/-- The combination of three sequences at a position (R131 (f)). -/
theorem combineBits_combineBits_getElem? {x y w : List Bit} {j : Nat}
    (hj : j < max x.length (max y.length w.length)) :
    ∃ b c d, paddedAt false (max x.length (max y.length w.length)) x j = some b ∧
      paddedAt false (max x.length (max y.length w.length)) y j = some c ∧
      paddedAt false (max x.length (max y.length w.length)) w j = some d ∧
      (combineBits (combineBits x y) w)[j]? = some ((b ^^ c) ^^ d) := by
  obtain ⟨n, hn⟩ : ∃ n, n = max x.length (max y.length w.length) := ⟨_, rfl⟩
  rw [← hn] at hj ⊢
  obtain ⟨b, hb⟩ := paddedAt_isSome false (by omega : x.length ≤ n) hj
  obtain ⟨c, hc⟩ := paddedAt_isSome false (by omega : y.length ≤ n) hj
  obtain ⟨d, hd⟩ := paddedAt_isSome false (by omega : w.length ≤ n) hj
  refine ⟨b, c, d, hb, hc, hd, ?_⟩
  rw [combineBits, combineWith_eq_zipWith rfl (n := n) (by simp; omega), combineBits,
    leftPad_combineWith rfl (by omega) (by omega)]
  simp only [List.getElem?_zipWith, leftPad_getElem?, hb, hc, hd]

/-- Settles O25: XOR is associative, and both orders pad to the longest operand. -/
theorem combineAssociative : Obligations.CombineAssociative := by
  intro a b c s ha hb hc hla hlb hlc
  obtain ⟨x, rfl⟩ := ha.exists_bits
  obtain ⟨y, rfl⟩ := hb.exists_bits
  obtain ⟨w, rfl⟩ := hc.exists_bits
  rw [symsOf_length] at hla hlb hlc
  have hlen : (symsOf (combineBits (combineBits x y) w)).length = max x.length (max y.length w.length) := by
    simp [max_assoc]
  refine ⟨symsOf (combineBits x y), symsOf (combineBits y w), symsOf (combineBits (combineBits x y) w),
    execCombine_symsOf s hla hlb, execCombine_symsOf s hlb hlc, fun t => ⟨?_, ?_⟩, by simp [max_assoc], fun j hj => ?_⟩
  · exact execCombine_symsOf t (by simpa using ⟨hla, hlb⟩) hlc
  · rw [combineBits_assoc]
    exact execCombine_symsOf t hla (by simpa using ⟨hlb, hlc⟩)
  · rw [hlen] at hj ⊢
    obtain ⟨b, c, d, hb, hc, hd, hr⟩ := combineBits_combineBits_getElem? hj
    refine ⟨symOf b, symOf c, symOf d, ?_, ?_, ?_, ?_⟩
    · rw [paddedAt_symsOf, hb, Option.map_some]
    · rw [paddedAt_symsOf, hc, Option.map_some]
    · rw [paddedAt_symsOf, hd, Option.map_some]
    · rw [xorSym_symOf, xorSym_symOf]
      exact symsOf_getElem?_eq_some.2 hr

/-! ### COMBINEB -/

theorem execCombineb_eq {a b : List Byte} (s : State) (ha : a.length < 2 ^ 32) (hb : b.length < 2 ^ 32) :
    exec (.combineb a b) s = .next (s.answered s.reg (0x00#8 :: strBytes (combineBytes a b))) :=
  answer_of_frame (frame_bytes (by simpa using ⟨ha, hb⟩)) s

/-- Settles O26: COMBINEB XORs the padded operands at each position. -/
theorem combinebXorsPaddedBytes : Obligations.CombinebXorsPaddedBytes := by
  intro a b s ha hb
  have hlen := combineBytes_length a b
  refine ⟨combineBytes a b, hlen, execCombineb_eq s ha hb, fun j hj => ?_⟩
  rw [hlen] at hj ⊢
  obtain ⟨c, hc⟩ := paddedAt_isSome 0x00#8 (le_max_left a.length b.length) hj
  obtain ⟨d, hd⟩ := paddedAt_isSome 0x00#8 (le_max_right a.length b.length) hj
  refine ⟨c, d, hc, hd, ?_⟩
  rw [combineBytes, combineWith_getElem?, hc, hd]

theorem byteBits_length (v : Byte) : (byteBits v).length = 8 := by simp [byteBits]

theorem byteBits_xor (v w : Byte) :
    byteBits (v ^^^ w) = List.zipWith (fun x y => x ^^ y) (byteBits v) (byteBits w) := by
  simp [byteBits, List.zipWith_map]
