/-! ### `setFlag` -/

@[simp] theorem setFlag_v (c : Bool) (s : State) : (setFlag c s).v = s.v.set Reg.vf (flagByte c) := rfl
@[simp] theorem setFlag_i (c : Bool) (s : State) : (setFlag c s).i = s.i := rfl
@[simp] theorem setFlag_pc (c : Bool) (s : State) : (setFlag c s).pc = s.pc := rfl
@[simp] theorem setFlag_stack (c : Bool) (s : State) : (setFlag c s).stack = s.stack := rfl
@[simp] theorem setFlag_sp (c : Bool) (s : State) : (setFlag c s).sp = s.sp := rfl
@[simp] theorem setFlag_dt (c : Bool) (s : State) : (setFlag c s).dt = s.dt := rfl
@[simp] theorem setFlag_st (c : Bool) (s : State) : (setFlag c s).st = s.st := rfl
@[simp] theorem setFlag_mem (c : Bool) (s : State) : (setFlag c s).mem = s.mem := rfl
@[simp] theorem setFlag_fb (c : Bool) (s : State) : (setFlag c s).fb = s.fb := rfl
@[simp] theorem setFlag_awaiting (c : Bool) (s : State) : (setFlag c s).awaiting = s.awaiting := rfl
@[simp] theorem setFlag_waitX (c : Bool) (s : State) : (setFlag c s).waitX = s.waitX := rfl
@[simp] theorem setFlag_ev (c : Bool) (s : State) : (setFlag c s).ev = s.ev := rfl
@[simp] theorem setFlag_inputs (c : Bool) (s : State) : (setFlag c s).inputs = s.inputs := rfl
@[simp] theorem setFlag_samples (c : Bool) (s : State) : (setFlag c s).samples = s.samples := rfl
@[simp] theorem setFlag_stepped (c : Bool) (s : State) : (setFlag c s).stepped = s.stepped := rfl
@[simp] theorem setFlag_loaded (c : Bool) (s : State) : (setFlag c s).loaded = s.loaded := rfl

/-! ### `checkAddr`: the fields it never touches -/

@[simp] theorem checkAddr_v (a : Nat) (s : State) : (checkAddr a s).v = s.v := by unfold checkAddr; split <;> rfl
@[simp] theorem checkAddr_i (a : Nat) (s : State) : (checkAddr a s).i = s.i := by unfold checkAddr; split <;> rfl
@[simp] theorem checkAddr_pc (a : Nat) (s : State) : (checkAddr a s).pc = s.pc := by unfold checkAddr; split <;> rfl
@[simp] theorem checkAddr_stack (a : Nat) (s : State) : (checkAddr a s).stack = s.stack := by unfold checkAddr; split <;> rfl
@[simp] theorem checkAddr_sp (a : Nat) (s : State) : (checkAddr a s).sp = s.sp := by unfold checkAddr; split <;> rfl
@[simp] theorem checkAddr_dt (a : Nat) (s : State) : (checkAddr a s).dt = s.dt := by unfold checkAddr; split <;> rfl
@[simp] theorem checkAddr_st (a : Nat) (s : State) : (checkAddr a s).st = s.st := by unfold checkAddr; split <;> rfl
@[simp] theorem checkAddr_mem (a : Nat) (s : State) : (checkAddr a s).mem = s.mem := by unfold checkAddr; split <;> rfl
@[simp] theorem checkAddr_fb (a : Nat) (s : State) : (checkAddr a s).fb = s.fb := by unfold checkAddr; split <;> rfl
@[simp] theorem checkAddr_awaiting (a : Nat) (s : State) : (checkAddr a s).awaiting = s.awaiting := by unfold checkAddr; split <;> rfl
@[simp] theorem checkAddr_waitX (a : Nat) (s : State) : (checkAddr a s).waitX = s.waitX := by unfold checkAddr; split <;> rfl
@[simp] theorem checkAddr_inputs (a : Nat) (s : State) : (checkAddr a s).inputs = s.inputs := by unfold checkAddr; split <;> rfl
@[simp] theorem checkAddr_samples (a : Nat) (s : State) : (checkAddr a s).samples = s.samples := by unfold checkAddr; split <;> rfl
@[simp] theorem checkAddr_stepped (a : Nat) (s : State) : (checkAddr a s).stepped = s.stepped := by unfold checkAddr; split <;> rfl
@[simp] theorem checkAddr_loaded (a : Nat) (s : State) : (checkAddr a s).loaded = s.loaded := by unfold checkAddr; split <;> rfl
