/-! ## Keys and timers -/

/-- V166, steps 1 and 3: the wait begins; with keys 8 and B down the lowest is taken. -/
theorem test_ld_vx_k :
    gives 0xF70A { withV [(7, 0x99)] start with dt := 5 } (fun t =>
      t.pc == 0x200 && t.awaiting && t.waitX == 7 && t.getV 7 == 0x99 && t.dt == 4) = true
    ∧ gives 0xF70A (start 0x0900) (fun t => t.pc == 0x202 && !t.awaiting && t.getV 7 == 8) = true
      := by decide +kernel

/-- A state that waits for a key at PC = 0xFFFE, with V[2] as the target (V171). -/
def waiting (keys : BitVec 16) : State :=
  { start keys with awaiting := true, waitX := 2, pc := 0xFFFE, dt := 3 }

/-- V170, V171: nothing is fetched; the wait ends with key 1 and PC wraps. -/
theorem test_wait_step :
    (match step (waiting 0x0000) with
      | .next t => t.awaiting && t.pc == 0xFFFE && evBits t == (false, false, false) && t.dt == 2
      | _ => false) = true
    ∧ (match step (waiting 0x0002) with
      | .next t => !t.awaiting && t.pc == 0 && t.getV 2 == 1
      | _ => false) = true := by decide +kernel

/-- V176: read before the tick. -/
theorem test_ld_vx_dt :
    gives 0xF407 { start with dt := 0x0A } (fun t => t.getV 4 == 0x0A && t.dt == 9) = true
      := by decide +kernel

/-- V172: the step that sets DT ticks it. -/
theorem test_ld_dt_vx :
    gives 0xF315 (withV [(3, 0x0A)] start) (fun t => t.dt == 9) = true := by decide +kernel

/-- V175. -/
theorem test_ld_st_vx :
    gives 0xF318 (withV [(3, 0xFF)] start) (fun t => t.st == 0xFE) = true := by decide +kernel

/-! ## Memory instructions -/

/-- V180, V185: the ones digit is dropped at 0x1000. -/
theorem test_ld_b :
    gives 0xF533 { withV [(5, 157)] start with i := 0x300 } (fun t =>
      bytesAt 0x300 3 t == [1, 5, 7] && t.i == 0x300 && t.pc == 0x202) = true
    ∧ gives 0xF533 { withV [(5, 234)] start with i := 0xFFE } (fun t =>
      bytesAt 0xFFE 2 t == [2, 3] && evBits t == (true, false, false)) = true := by decide +kernel

/-- V187. -/
theorem test_st_regs :
    gives 0xF255 { withV [(0, 0x11), (1, 0x22), (2, 0x33), (3, 0x44)] start with i := 0x300 } (fun t =>
      bytesAt 0x300 4 t == [0x11, 0x22, 0x33, 0] && t.i == 0x303) = true := by decide +kernel

/-- V191: I wraps to 0 in the middle. -/
theorem test_st_regs_wraps :
    gives 0xF255 { withV [(0, 0x11), (1, 0x22), (2, 0x33)] start with i := 0xFFFF } (fun t =>
      bytesAt 0 3 t == [0x22, 0x33, 0x90] && t.i == 2 && evBits t == (true, false, false)) = true
      := by decide +kernel

/-- V192. -/
theorem test_ld_regs :
    gives 0xF265 { withMem 0x300 [1, 2, 3, 4] (withV [(3, 0x77)] start) with i := 0x300 } (fun t =>
      t.getV 0 == 1 && t.getV 1 == 2 && t.getV 2 == 3 && t.getV 3 == 0x77 && t.i == 0x303) = true
      := by decide +kernel

/-- V194: 0x00 for the address out of range, then the glyph table. -/
theorem test_ld_regs_wraps :
    gives 0xF265 { withV [(0, 9), (1, 9), (2, 9)] start with i := 0xFFFF } (fun t =>
      t.getV 0 == 0 && t.getV 1 == 0xF0 && t.getV 2 == 0x90 && t.i == 2 && t.ev.addrOor) = true
      := by decide +kernel

/-! ## Reset and load -/

/-- V200, V204. -/
theorem test_reset :
    State.reset.pc = 0x200 ∧ bytesAt 0 5 State.reset = [0xF0, 0x90, 0x90, 0x90, 0xF0]
    ∧ bytesAt 0x4B 6 State.reset = [0xF0, 0x80, 0xF0, 0x80, 0x80, 0x00]
    ∧ (hostReset (waiting 0)).awaiting = false ∧ (hostReset (waiting 0)).pc = 0x200 := by decide +kernel

/-- V201. -/
theorem test_load :
    (match load [0x00, 0xE0, 0x12, 0x00] State.reset with
      | .next t => bytesAt 0x200 5 t == [0x00, 0xE0, 0x12, 0x00, 0x00] && t.pc == 0x200
      | _ => false) = true := by decide +kernel

/-- R254: a second load overlays the first program; the host's `load` refuses it (U18), until a reset.
-/
theorem test_load_twice :
    bytesAt 0x200 4 (loadBytes [0x44] (loadBytes [0x11, 0x22, 0x33] State.reset)) = [0x44, 0x22, 0x33, 0x00]
    ∧ (match load [0x44] (nextOf (load [0x11, 0x22, 0x33] State.reset) start) with
      | .refused .secondLoad => true
      | _ => false) = true
    ∧ (match load [0x44] (hostReset (nextOf (load [0x11] State.reset) start)) with
      | .next t => bytesAt 0x200 2 t == [0x44, 0x00]
      | _ => false) = true := by decide +kernel

/-- R255: 3584 bytes fit, 3585 do not (the bytes are 0x00, so that nothing is listed). -/
theorem test_load_length :
    (match load (List.replicate 3584 0) State.reset with | .next t => t.ev.addrOor | _ => true) = false
    ∧ (match load (List.replicate 3585 0) State.reset
      with | .next t => t.ev.addrOor | _ => false) = true := by decide +kernel

/-- R220: the event vector has AddressOutOfRange in bit 0, `frame_changed` in bit 2. -/
theorem test_event_vector :
    eventVector ⟨true, false, false⟩ = 1 ∧ eventVector ⟨false, true, false⟩ = 2
    ∧ eventVector ⟨false, false, true⟩ = 4 := by decide +kernel

/-! ## Witnesses: states that meet the hypotheses and clauses of the statements

Each is named after its statement. A statement whose hypotheses are a step or an `exec` that answers a
next state is met by the concrete step shown. -/

/-- Reset, and a reset out of a wait. -/
theorem test_witness_reset :
    (State.reset = State.reset ∨ ∃ u, State.reset = hostReset u)
    ∧ ∃ u, hostReset (waiting 0) = hostReset u := ⟨.inl rfl, _, rfl⟩

/-- `ReadIsBoundsChecked`: both sides of 0xFFF. -/
theorem test_witness_read :
    (memRead 0xFFF (withMem 0xFFF [0xA5] start)).1 = 0xA5
    ∧ (memRead 0x1000 start).1 = 0 ∧ (memRead 0x1000 start).2.ev.addrOor = true := by decide +kernel

/-- `WriteIsBoundsChecked`: both sides of 0xFFF; the neighbour is kept. -/
theorem test_witness_write :
    (memWrite 0xFFF 0xA5 start).byteAt 0xFFF = 0xA5 ∧ (memWrite 0xFFF 0xA5 start).byteAt 0xFFE = 0
    ∧ (memWrite 0x1000 0xA5 start).mem = start.mem
    ∧ (memWrite 0x1000 0xA5 start).ev.addrOor = true := by decide +kernel

/-- `LoadPlacesTheProgram`. -/
theorem test_witness_load :
    State.reset.stepped = false ∧ State.reset.loaded = false := ⟨rfl, rfl⟩

/-- `LoadIsRefusedAfterAStep`: a step, and the refusal after it. -/
theorem test_witness_load_refused :
    (match step start with
      | .next t => (match load [0x12] t with | .refused .loadAfterStep => true | _ => false)
      | _ => false) = true := by decide +kernel

/-- `SecondLoadIsRefused`: a load that answers, and the state it leaves. -/
theorem test_witness_second_load :
    (match load [0x12] State.reset with | .next t => t.loaded | _ => false) = true
    ∧ (nextOf (step (nextOf (load [0x12] State.reset) start)) start).loaded = true := by decide +kernel

/-- `DecodeOfEncodeIsTheInstruction`: operands at the top of their fields, bytes left over. -/
theorem test_witness_decode_encode :
    (Instr.drw 15 15 15).wellFormed = true
    ∧ decode (encode (.drw 15 15 15) ++ [0x12]) = .ok (.drw 15 15 15, [0x12]) := by decide

/-- `EncodeOfDecodeIsTheWord`. -/
theorem test_witness_encode_decode :
    decodeWord 0xDFFF = some (.drw 15 15 15) := by decide

/-- `UnknownWordsAreTheListed`: one word for each line, and its neighbours that are known. -/
theorem test_witness_unknown :
    [0x00EF, 0x5001, 0x900F, 0x8008, 0x800F, 0xE000, 0xF066].all (fun w => decodeWord w == none) = true
    ∧ [0x00EE, 0x5000, 0x9000, 0x8007, 0x800E, 0xE0A1, 0xF065].all
      (fun w => decodeWord w != none) = true := by decide

/-- The reset state with `LD_IMM VA, 0x77` at PC. -/
def known : State := start.withFetchWord 16 0x6A77

/-- `StepRunsTheDecodedInstruction`, with PC below 0xFFF and at 0xFFF. -/
theorem test_witness_step_runs :
    known.awaiting = false ∧ decodeWord (fetchedWord known) = some (.ldImm 10 0x77)
    ∧ decodeWord (fetchedWord ({ start with pc := 0xFFF }.withFetchWord 16 0x6A77)) = some (.ldImm 10 0)
      := by decide +kernel

/-- `PlacedWordIsFetched`: bytes 6A 77 at PC (V13), the bytes of `6A77` by R71; the highest PC with both
bytes in memory, and a wait that ends. -/
theorem test_witness_placed :
    fetchedWord (withMem 0x200 [0x6A, 0x77] start) = 0x6A77
    ∧ ((withMem 0x200 [0x6A, 0x77] start).byteAt 0x200).toNat = (encodeWord (.ldImm 10 0x77)).toNat / 256
    ∧ ((withMem 0x200 [0x6A, 0x77] start).byteAt 0x201).toNat = (encodeWord (.ldImm 10 0x77)).toNat % 256
    ∧ (0xFFE : Word).toNat < 0xFFF
    ∧ bytesAt 0xFFE 2 ({ start with pc := 0xFFE, awaiting := true }.withFetchWord 16 0x6A77)
      = [0x6A, 0x77] := by decide +kernel

/-- `UnknownOpcodeIsAReportedNoOp`: V1, and a word above memory. -/
theorem test_witness_unknown_step :
    start.awaiting = false ∧ decodeWord (fetchedWord start) = none
    ∧ decodeWord (fetchedWord { start with pc := 0x1000 }) = none := by decide +kernel

/-- `FetchAboveMemoryIsReported`: the first PC above memory and the last (V16, V18). -/
theorem test_witness_fetch_above :
    start.awaiting = false ∧ (0x1000 : Word).toNat > 0xFFF ∧ (0xFFFF : Word).toNat > 0xFFF
    ∧ evBits (nextOf (step { start with pc := 0x1000 }) start) = (true, true, false)
    ∧ (nextOf (step { start with pc := 0xFFFF }) start).pc = 1 := by decide +kernel

/-- `EveryStepTicksTheTimersLast`: a step that writes DT, one that writes ST, one that writes neither.
-/
theorem test_witness_ticks :
    executed (start.withFetchWord 16 0xF315) = some (.ldDtVx 3)
    ∧ executed (start.withFetchWord 16 0xF318) = some (.ldStVx 3)
    ∧ executed known = some (.ldImm 10 0x77)
    ∧ [0xF315, 0xF318, 0x6A77].all (fun w => gives w start fun _ => true) = true := by decide +kernel

/-- `EventsReportWhatTheStepDid` and `SilentStepsAreTheInRangeOnes`: each event raised by itself (V147,
V1, V185), and a silent step at the last address of memory (I = 0xFFD). -/
theorem test_witness_events :
    gives 0xD120 start (fun t => evBits t == (false, false, true)) = true
    ∧ gives 0x0000 start (fun t => evBits t == (false, true, false)) = true
    ∧ gives 0xF533 { start with i := 0xFFE } (fun t => evBits t == (true, false, false)) = true
    ∧ gives 0xF533 { start with i := 0xFFD } (fun t => evBits t == (false, false, false)) = true
      := by decide +kernel

/-- `SilentStepsAreTheInRangeOnes`: a waiting step is silent, also with PC above memory (V170). -/
theorem test_witness_silent_wait :
    evBits (nextOf (step (waiting 0)) start) = (false, false, false) := by decide +kernel

/-- `InstructionsWriteOnlyTheirColumns`: `exec` answers a next state; 15 is no destination of `8121`. -/
theorem test_witness_columns :
    (match exec (.or 1 2) start with | .next _ => true | _ => false) = true
    ∧ regsWrittenBy (.or 1 2) 15 = false ∧ regsWrittenBy (.or 1 2) 1 = true := by decide

/-- `InputsReachOnlyTheirReaders`: inputs that agree in `keys` alone, for a key instruction; in `rnd`
alone, for the random one; in neither, for the others. -/
theorem test_witness_inputs :
    readsKeys (.skp 3) = true ∧ (driveInputs [⟨0x20, 7⟩] (start 0x20 1)).keys = (start 0x20 1).keys
    ∧ readsRnd (.skp 3) = false
    ∧ readsRnd (.rnd 5 1) = true ∧ (driveInputs [⟨0x40, 7⟩] (start 0x20 7)).rnd = (start 0x20 7).rnd
    ∧ readsKeys (.rnd 5 1) = false ∧ readsKeys .cls = false ∧ readsRnd .cls = false := by decide

/-- `JpLoadsPc`, `JpV0AddsV0`: words with the top nibbles 1 and B; the largest sum (V29). -/
theorem test_witness_jumps :
    (0x1FFF : Word) &&& 0xF000 = 0x1000 ∧ (0xBFFF : Word) &&& 0xF000 = 0xB000
    ∧ (nextOf (exec (.jpV0 0xFFF) (withV [(0, 0xFF)] start)) start).pc = 0x10FE := by decide +kernel

/-- A state with a call's return slot wrapping (V41). -/
def deep : State := { start with pc := 0x300, sp := 15, stack := State.reset.stack.set 0 0x222 }

/-- `CallThenRetReturns`: E2 with SP = 14, and V41 with SP = 15. -/
theorem test_witness_call_ret :
    (nextOf (exec .ret (nextOf (exec (.call 0xABC) { deep with sp := 14 }) deep)) deep).pc = 0x302
    ∧ (nextOf (exec .ret (nextOf (exec (.call 0xABC) { deep with sp := 14 }) deep)) deep).sp = 14
    ∧ (nextOf (exec .ret (nextOf (exec (.call 0xABC) deep) deep)) deep).pc = 0x222
    ∧ (nextOf (exec .ret (nextOf (exec (.call 0xABC) deep) deep)) deep).sp = 0 := by decide +kernel

/-- `CallPushesTheReturnAddress` and `RetPopsIntoPc` at the ends of the stack. -/
theorem test_witness_stack_ends :
    (nextOf (exec (.call 0) deep) deep).sp = 0
    ∧ (nextOf (exec (.call 0) { deep with sp := 14 }) deep).sp = 15
    ∧ (nextOf (exec .ret { deep with sp := 0 }) deep).sp = 0
    ∧ (nextOf (exec .ret { deep with sp := 1 }) deep).sp = 0 := by decide +kernel

/-- `KeySkips`: keys 15 and 16 at the edge (V164, V165c). -/
theorem test_witness_key_skips :
    (nextOf (exec (.skp 3) (withV [(3, 15)] (start 0x8000))) start).pc = 0x204
    ∧ (nextOf (exec (.skp 3) (withV [(3, 16)] (start 0x0001))) start).pc = 0x202
    ∧ (nextOf (exec (.sknp 3) (withV [(3, 15)] (start 0x8000))) start).pc = 0x202
    ∧ (nextOf (exec (.sknp 3) (withV [(3, 16)] (start 0xFFFF))) start).pc = 0x204 := by decide +kernel

/-- `AddSetsCarry`: sums 0xFF and 0x100 (V75, V73b). -/
theorem test_witness_carry :
    aluGives 4 0x80 0x7F 0xFF 0x7F 0x00 = true
    ∧ aluGives 4 0xFF 0x01 0x00 0x01 0x01 = true := by decide +kernel

/-- `SubAndSubnSetNotBorrow`: a borrow, none, and equal operands, both ways (V84, V78, V83, V92, V89,
V91). -/
theorem test_witness_borrow :
    aluGives 5 0x80 0x81 0xFF 0x81 0x00 = true ∧ aluGives 5 0x20 0x10 0x10 0x10 0x01 = true
    ∧ aluGives 5 0x00 0x00 0x00 0x00 0x01 = true
    ∧ aluGives 7 0xFF 0x01 0x02 0x01 0x00 = true ∧ aluGives 7 0x10 0x20 0x10 0x20 0x01 = true
    ∧ aluGives 7 0x33 0x33 0x00 0x33 0x01 = true := by decide +kernel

============

#### [YOUR TASK]
As listed above, the lines from the line with "t.pc == 0x200 &&" to the line with "(waiting 0x0002) with" are to be echoed exactly, with both ends included and nothing added.

#### [EXERCISE SOLUTION]
      t.pc == 0x200 && t.awaiting && t.waitX == 7 && t.getV 7 == 0x99 && t.dt == 4) = true
    ∧ gives 0xF70A (start 0x0900) (fun t => t.pc == 0x202 && !t.awaiting && t.getV 7 == 8) = true
      := by decide +kernel

/-- A state that waits for a key at PC = 0xFFFE, with V[2] as the target (V171). -/
def waiting (keys : BitVec 16) : State :=
  { start keys with awaiting := true, waitX := 2, pc := 0xFFFE, dt := 3 }

/-- V170, V171: nothing is fetched; the wait ends with key 1 and PC wraps. -/
theorem test_wait_step :
    (match step (waiting 0x0000) with
      | .next t => t.awaiting && t.pc == 0xFFFE && evBits t == (false, false, false) && t.dt == 2
      | _ => false) = true
    ∧ (match step (waiting 0x0002) with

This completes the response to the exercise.